**Exercise requirements**:
Please report each line in the material below that includes "unfold".

>>>

-- ==== Sys2Proof/Laws/Bits.lean ====
section
/-! SUPPORT. The bit reader and the bit writer: what one bit, a field and an appended list of bits
do. -/

namespace Sys2Proof.Machine

/-! ### Bytes of a stream -/

theorem streamByte_eq (base : Word) {q : Nat} (h : q < 2 ^ 32) :
    streamByte base q = (base.toNat + q / 8) % 2 ^ 32 := by
  have : q % 2 ^ 32 = q := Nat.mod_eq_of_lt h
  simp only [streamByte, bitAddr, BitVec.toNat_add, BitVec.toNat_ushiftRight, BitVec.toNat_ofNat,
    this, Nat.shiftRight_eq_div_pow]

theorem streamByte_pos (base pos : Word) : (bitAddr base pos).toNat = streamByte base pos.toNat := by
  simp [streamByte]

/-- Two positions share a byte exactly when they lie in the same byte of the stream. -/
theorem streamByte_inj (base : Word) {q r : Nat} (hq : q < 2 ^ 32) (hr : r < 2 ^ 32) :
    streamByte base q = streamByte base r ↔ q / 8 = r / 8 := by
  rw [streamByte_eq base hq, streamByte_eq base hr]
  have := base.isLt
  omega

theorem bitAt_pos (m : Memory) (base pos : Word) :
    (m.read (bitAddr base pos).toNat).getLsbD (bitIndex pos) = bitAt m base pos.toNat := by
  simp [bitAt, streamByte_pos, bitIndex]

/-! ### One bit set in a byte -/

theorem setBit_getLsbD (old : Byte) (k j : Nat) (b : Bool) (hj : j < 8) :
    (setBit old k b).getLsbD j = if j = k then b else old.getLsbD j := by
  unfold setBit
  cases b
  · by_cases h : j = k
    · subst h
      simp [hj]
    · simp only [Bool.false_eq_true, if_false, BitVec.getLsbD_and, BitVec.getLsbD_not, hj,
        BitVec.getLsbD_shiftLeft, if_neg h]
      have : (1#8).getLsbD (j - k) = decide (j - k = 0) := by
        simp [BitVec.getLsbD_one]
      rw [this]
      by_cases h1 : j < k
      · simp [h1]
      · have : ¬ (j - k = 0) := by omega
        simp [this]
  · by_cases h : j = k
    · subst h
      simp [hj]
    · simp only [if_true, BitVec.getLsbD_or, BitVec.getLsbD_shiftLeft, if_neg h]
      have : (1#8).getLsbD (j - k) = decide (j - k = 0) := by
        simp [BitVec.getLsbD_one]
      rw [this]
      by_cases h1 : j < k
      · simp [h1]
      · have : ¬ (j - k = 0) := by omega
        simp [this]

/-! ### Reading -/

@[simp] theorem State.consumed_zero (s : State) : s.consumed 0 = s := by
  simp [State.consumed, State.withReader]

theorem State.consumed_consumed (s : State) (m n : Nat) :
    (s.consumed m).consumed n = s.consumed (m + n) := by
  simp [State.consumed, State.withReader, BitVec.ofNat_add, BitVec.add_assoc]

theorem State.bitConsumed_eq (s : State) : s.bitConsumed = s.consumed 1 := rfl

@[simp] theorem State.consumed_mem (s : State) (n : Nat) : (s.consumed n).mem = s.mem := rfl
@[simp] theorem State.consumed_base (s : State) (n : Nat) :
    (s.consumed n).reader.base = s.reader.base := rfl
@[simp] theorem State.consumed_budget (s : State) (n : Nat) :
    (s.consumed n).reader.budget = s.reader.budget := rfl

theorem State.consumed_pos (s : State) {n : Nat} (h : s.canRead n) :
    (s.consumed n).reader.pos.toNat = s.reader.pos.toNat + n := by
  have := s.reader.budget.isLt
  simp only [State.consumed, State.withReader_reader, BitVec.toNat_add, BitVec.toNat_ofNat]
  omega

/-- `ReadBit`: everything it can do (20_memory R110). -/
theorem readBit_out (s : State) :
    readBit.out s =
      if s.reader.pos.toNat < s.reader.budget.toNat then
        .ok (bitAt s.mem s.reader.base s.reader.pos.toNat) (s.consumed 1)
      else .raised .truncated s := by
  unfold readBit
  rw [Cmd.out_require_seq _ _ _ _ (by decide)]
  simp [BitVec.lt_def, bitAt_pos, State.bitConsumed_eq]

theorem readBitsFrom_ok (n v : Nat) (s : State) (h : s.canRead n) :
    (readBitsFrom n v).out s =
      .ok (2 ^ n * v + fieldAt s.mem s.reader.base s.reader.pos.toNat n) (s.consumed n) := by
  induction n generalizing v s with
  | zero => simp [readBitsFrom, fieldAt]
  | succ n ih =>
    have h1 : s.canRead 1 := by simp only [State.canRead] at *; omega
    have h2 : (s.consumed 1).canRead n := by
      simp only [State.canRead, State.consumed_pos s h1, State.consumed_budget] at *; omega
    rw [readBitsFrom, Cmd.out_bind_ok (a := bitAt s.mem s.reader.base s.reader.pos.toNat)
      (s' := s.consumed 1) (by rw [readBit_out, if_pos (by simpa [State.canRead] using h1)]),
      ih _ _ h2, State.consumed_consumed, Nat.add_comm 1 n]
    congr 1
    simp only [State.consumed_mem, State.consumed_base, State.consumed_pos s h1]
    have key : ∀ k, fieldAt s.mem s.reader.base s.reader.pos.toNat (k + 1) =
        2 ^ k * (bitAt s.mem s.reader.base s.reader.pos.toNat).toNat +
          fieldAt s.mem s.reader.base (s.reader.pos.toNat + 1) k := by
      intro k
      induction k with
      | zero => simp [fieldAt]
      | succ k ihk =>
        rw [fieldAt, ihk]
        simp only [fieldAt]
        rw [show s.reader.pos.toNat + (k + 1) = s.reader.pos.toNat + 1 + k by omega]
        ring
    rw [key n]
    ring

/-- `ReadBits` within the budget: the field, and nothing but BR_POS changed (20_memory R111). -/
theorem readBits_ok (n : Nat) (s : State) (h : s.canRead n) :
    (readBits n).out s =
      .ok (fieldAt s.mem s.reader.base s.reader.pos.toNat n) (s.consumed n) := by
  simpa [readBits] using readBitsFrom_ok n 0 s h

/-- `ReadBits` beyond the budget: E_TRUNCATED, the bits up to the budget consumed. -/
theorem readBits_truncated (n v : Nat) (s : State) (h : s.reader.pos.toNat ≤ s.reader.budget.toNat)
    (h' : s.reader.budget.toNat < s.reader.pos.toNat + n) :
    (readBitsFrom n v).out s =
      .raised .truncated (s.consumed (s.reader.budget.toNat - s.reader.pos.toNat)) := by
  induction n generalizing v s with
  | zero => omega
  | succ n ih =>
    by_cases h1 : s.reader.pos.toNat < s.reader.budget.toNat
    · have hc : s.canRead 1 := by simp only [State.canRead]; omega
      rw [readBitsFrom, Cmd.out_bind_ok (by rw [readBit_out, if_pos h1]), ih]
      · rw [State.consumed_consumed, State.consumed_pos s hc, State.consumed_budget]
        congr 2; omega
      · rw [State.consumed_pos s hc, State.consumed_budget]; omega
      · rw [State.consumed_pos s hc, State.consumed_budget]; omega
    · rw [readBitsFrom, Cmd.out_bind_raised (by rw [readBit_out, if_neg h1])]
      rw [show s.reader.budget.toNat - s.reader.pos.toNat = 0 by omega, State.consumed_zero]

theorem readBits_past (n v : Nat) (s : State) (h : s.reader.budget.toNat < s.reader.pos.toNat) :
    (readBitsFrom (n + 1) v).out s = .raised .truncated s := by
  rw [readBitsFrom, Cmd.out_bind_raised (by rw [readBit_out, if_neg (by omega)])]

theorem fieldAt_lt (m : Memory) (base : Word) (q n : Nat) : fieldAt m base q n < 2 ^ n := by
  induction n with
  | zero => simp [fieldAt]
  | succ n ih =>
    have := Bool.toNat_lt (bitAt m base (q + n))
    rw [fieldAt, pow_succ]
    omega

/-! ### Writing -/

@[simp] theorem State.produced_zero (s : State) : s.produced 0 = s := by
  simp [State.produced, State.withWriter]

theorem State.produced_produced (s : State) (m n : Nat) :
    (s.produced m).produced n = s.produced (m + n) := by
  simp [State.produced, State.withWriter, BitVec.ofNat_add, BitVec.add_assoc]

theorem State.bitProduced_eq (s : State) : s.bitProduced = s.produced 1 := rfl

@[simp] theorem State.produced_mem (s : State) (n : Nat) : (s.produced n).mem = s.mem := rfl
@[simp] theorem State.produced_base (s : State) (n : Nat) :
    (s.produced n).writer.base = s.writer.base := rfl
@[simp] theorem State.produced_limit (s : State) (n : Nat) :
    (s.produced n).writer.limit = s.writer.limit := rfl

theorem State.produced_pos (s : State) {n : Nat} (h : s.canWrite n) :
    (s.produced n).writer.pos.toNat = s.writer.pos.toNat + n := by
  have := s.writer.limit.isLt
  simp only [State.produced, State.withWriter_writer, BitVec.toNat_add, BitVec.toNat_ofNat]
  omega

/-- The byte that one written bit leaves at `pos`, over memory `m` (20_memory R113). -/
def byteWritten (m : Memory) (base pos : Word) (b : Bool) : Byte :=
  setBit (if pos.toNat % 8 = 0 then 0 else m.read (bitAddr base pos).toNat) (bitIndex pos) b

/-- The memory after one bit is written at `pos`, without a race. -/
def bitWritten (m : Memory) (base pos : Word) (b : Bool) : Memory :=
  m.write (bitAddr base pos).toNat (byteWritten m base pos b)

/-- `WriteBit`: everything it can do (20_memory R113). -/
theorem writeBit_out (b : Bool) (s : State) :
    (writeBit b).out s =
      if s.writer.pos.toNat < s.writer.limit.toNat then
        .ok () ((s.storeByte (bitAddr s.writer.base s.writer.pos)
          (byteWritten s.mem s.writer.base s.writer.pos b)).produced 1)
      else .raised .outOverflow s := by
  unfold writeBit
  rw [Cmd.out_require_seq _ _ _ _ (by decide)]
  simp only [BitVec.lt_def, decide_eq_true_eq]
  split
  · simp only [Cmd.out_read_bind, oldByte]
    split
    · simp [byteWritten, State.bitProduced_eq, *]
    · simp [byteWritten, State.bitProduced_eq, *]
  · rfl

/-- `WriteBit` without a race. -/
theorem writeBit_calm (b : Bool) {s : State} (hc : s.calm) :
    (writeBit b).out s =
      if s.writer.pos.toNat < s.writer.limit.toNat then
        .ok () ((s.withMem (bitWritten s.mem s.writer.base s.writer.pos b)).produced 1)
      else .raised .outOverflow s := by
  rw [writeBit_out, State.storeByte_eq (by simp [hc])]
  rfl

theorem Appended.nil (m : Memory) (base : Word) (pos : Nat) : Appended m m base pos [] where
  written := by simp
  earlier := by simp
  padding := by simp
  kept := by simp
  others := by simp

<<<

**Answer space**:
  unfold setBit
  unfold readBit
  unfold writeBit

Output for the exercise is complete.